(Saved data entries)
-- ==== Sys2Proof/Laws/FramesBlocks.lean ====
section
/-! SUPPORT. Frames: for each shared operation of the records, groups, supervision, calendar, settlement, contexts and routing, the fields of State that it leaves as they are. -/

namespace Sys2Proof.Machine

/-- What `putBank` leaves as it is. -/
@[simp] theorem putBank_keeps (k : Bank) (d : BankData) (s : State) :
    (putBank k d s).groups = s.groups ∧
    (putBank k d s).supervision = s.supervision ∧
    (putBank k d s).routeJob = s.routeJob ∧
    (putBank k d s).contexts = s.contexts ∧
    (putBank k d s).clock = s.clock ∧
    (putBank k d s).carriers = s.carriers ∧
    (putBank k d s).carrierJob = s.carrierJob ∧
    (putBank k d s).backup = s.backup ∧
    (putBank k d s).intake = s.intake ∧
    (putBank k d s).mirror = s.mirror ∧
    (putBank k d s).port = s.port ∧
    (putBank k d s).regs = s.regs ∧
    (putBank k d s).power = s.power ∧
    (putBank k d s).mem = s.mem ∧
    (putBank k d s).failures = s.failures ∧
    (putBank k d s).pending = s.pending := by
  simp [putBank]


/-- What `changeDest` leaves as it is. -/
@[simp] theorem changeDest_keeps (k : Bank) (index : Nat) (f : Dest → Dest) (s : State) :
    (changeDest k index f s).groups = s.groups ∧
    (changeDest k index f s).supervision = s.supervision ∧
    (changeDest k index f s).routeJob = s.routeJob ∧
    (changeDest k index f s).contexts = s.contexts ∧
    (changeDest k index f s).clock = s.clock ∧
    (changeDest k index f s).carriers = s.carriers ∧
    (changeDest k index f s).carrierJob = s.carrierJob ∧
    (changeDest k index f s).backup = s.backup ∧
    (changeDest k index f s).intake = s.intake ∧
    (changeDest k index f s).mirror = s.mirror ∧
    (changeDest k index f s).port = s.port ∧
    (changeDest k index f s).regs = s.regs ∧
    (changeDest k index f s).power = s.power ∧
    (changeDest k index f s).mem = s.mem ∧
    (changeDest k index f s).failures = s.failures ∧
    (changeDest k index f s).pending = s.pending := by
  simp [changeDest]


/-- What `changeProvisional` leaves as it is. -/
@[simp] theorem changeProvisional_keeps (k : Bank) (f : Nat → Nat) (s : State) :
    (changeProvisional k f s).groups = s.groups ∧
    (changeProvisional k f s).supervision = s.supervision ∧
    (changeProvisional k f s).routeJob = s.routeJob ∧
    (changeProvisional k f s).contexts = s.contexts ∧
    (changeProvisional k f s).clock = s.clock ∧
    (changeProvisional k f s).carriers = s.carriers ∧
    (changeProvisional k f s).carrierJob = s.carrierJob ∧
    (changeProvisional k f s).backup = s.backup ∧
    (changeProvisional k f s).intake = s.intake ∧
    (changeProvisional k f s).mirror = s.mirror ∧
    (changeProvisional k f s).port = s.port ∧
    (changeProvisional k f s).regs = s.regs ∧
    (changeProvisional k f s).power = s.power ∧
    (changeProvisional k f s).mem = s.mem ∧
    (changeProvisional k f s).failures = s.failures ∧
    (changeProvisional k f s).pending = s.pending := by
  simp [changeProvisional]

--

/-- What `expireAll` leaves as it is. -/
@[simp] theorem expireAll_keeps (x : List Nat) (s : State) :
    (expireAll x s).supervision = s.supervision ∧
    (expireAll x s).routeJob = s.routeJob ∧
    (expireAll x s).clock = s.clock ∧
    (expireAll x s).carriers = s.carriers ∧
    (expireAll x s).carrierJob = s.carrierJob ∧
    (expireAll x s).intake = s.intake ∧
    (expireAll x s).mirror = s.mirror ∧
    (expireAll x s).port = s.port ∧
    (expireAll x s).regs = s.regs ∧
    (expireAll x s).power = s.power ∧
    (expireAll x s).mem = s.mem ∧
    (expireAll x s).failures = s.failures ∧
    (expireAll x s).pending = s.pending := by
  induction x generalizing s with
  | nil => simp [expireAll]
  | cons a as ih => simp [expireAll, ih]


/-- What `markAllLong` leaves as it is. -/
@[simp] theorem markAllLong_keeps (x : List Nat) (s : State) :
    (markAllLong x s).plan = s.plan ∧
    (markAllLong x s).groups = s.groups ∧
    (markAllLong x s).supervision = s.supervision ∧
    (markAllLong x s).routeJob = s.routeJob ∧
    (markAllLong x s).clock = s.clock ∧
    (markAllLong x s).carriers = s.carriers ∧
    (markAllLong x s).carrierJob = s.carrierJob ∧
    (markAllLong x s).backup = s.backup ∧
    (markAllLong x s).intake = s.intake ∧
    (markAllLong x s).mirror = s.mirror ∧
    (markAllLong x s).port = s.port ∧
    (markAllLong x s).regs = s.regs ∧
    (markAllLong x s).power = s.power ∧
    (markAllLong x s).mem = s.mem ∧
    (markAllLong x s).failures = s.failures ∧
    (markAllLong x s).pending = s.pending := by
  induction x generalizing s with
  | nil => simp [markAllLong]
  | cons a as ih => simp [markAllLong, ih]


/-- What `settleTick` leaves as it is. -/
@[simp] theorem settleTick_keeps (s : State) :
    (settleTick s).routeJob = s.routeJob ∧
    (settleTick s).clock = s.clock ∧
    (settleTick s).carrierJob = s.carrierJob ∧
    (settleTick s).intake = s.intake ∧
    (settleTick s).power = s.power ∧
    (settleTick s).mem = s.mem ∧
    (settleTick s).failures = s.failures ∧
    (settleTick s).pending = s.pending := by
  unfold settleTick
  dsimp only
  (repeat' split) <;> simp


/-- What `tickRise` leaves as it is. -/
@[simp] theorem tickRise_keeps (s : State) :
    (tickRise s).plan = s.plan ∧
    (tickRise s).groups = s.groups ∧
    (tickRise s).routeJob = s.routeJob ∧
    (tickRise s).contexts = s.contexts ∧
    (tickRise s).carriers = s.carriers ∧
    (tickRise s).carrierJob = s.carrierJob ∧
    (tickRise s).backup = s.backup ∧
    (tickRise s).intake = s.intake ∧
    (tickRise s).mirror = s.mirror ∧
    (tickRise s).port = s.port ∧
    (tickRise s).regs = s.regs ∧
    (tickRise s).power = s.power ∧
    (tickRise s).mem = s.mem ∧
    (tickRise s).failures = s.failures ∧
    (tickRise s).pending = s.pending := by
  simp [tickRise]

### What to produce
Could you transcribe the entries above word for word, from the line with "-- ==== Sys2Proof/Laws/FramesBlocks.lean" down to the line with "(changeDest k index f s).contexts", keeping both?

### Written answer
-- ==== Sys2Proof/Laws/FramesBlocks.lean ====
section
/-! SUPPORT. Frames: for each shared operation of the records, groups, supervision, calendar, settlement, contexts and routing, the fields of State that it leaves as they are. -/

namespace Sys2Proof.Machine

/-- What `putBank` leaves as it is. -/
@[simp] theorem putBank_keeps (k : Bank) (d : BankData) (s : State) :
    (putBank k d s).groups = s.groups ∧
    (putBank k d s).supervision = s.supervision ∧
    (putBank k d s).routeJob = s.routeJob ∧
    (putBank k d s).contexts = s.contexts ∧
    (putBank k d s).clock = s.clock ∧
    (putBank k d s).carriers = s.carriers ∧
    (putBank k d s).carrierJob = s.carrierJob ∧
    (putBank k d s).backup = s.backup ∧
    (putBank k d s).intake = s.intake ∧
    (putBank k d s).mirror = s.mirror ∧
    (putBank k d s).port = s.port ∧
    (putBank k d s).regs = s.regs ∧
    (putBank k d s).power = s.power ∧
    (putBank k d s).mem = s.mem ∧
    (putBank k d s).failures = s.failures ∧
    (putBank k d s).pending = s.pending := by
  simp [putBank]


/-- What `changeDest` leaves as it is. -/
@[simp] theorem changeDest_keeps (k : Bank) (index : Nat) (f : Dest → Dest) (s : State) :
    (changeDest k index f s).groups = s.groups ∧
    (changeDest k index f s).supervision = s.supervision ∧
    (changeDest k index f s).routeJob = s.routeJob ∧
    (changeDest k index f s).contexts = s.contexts ∧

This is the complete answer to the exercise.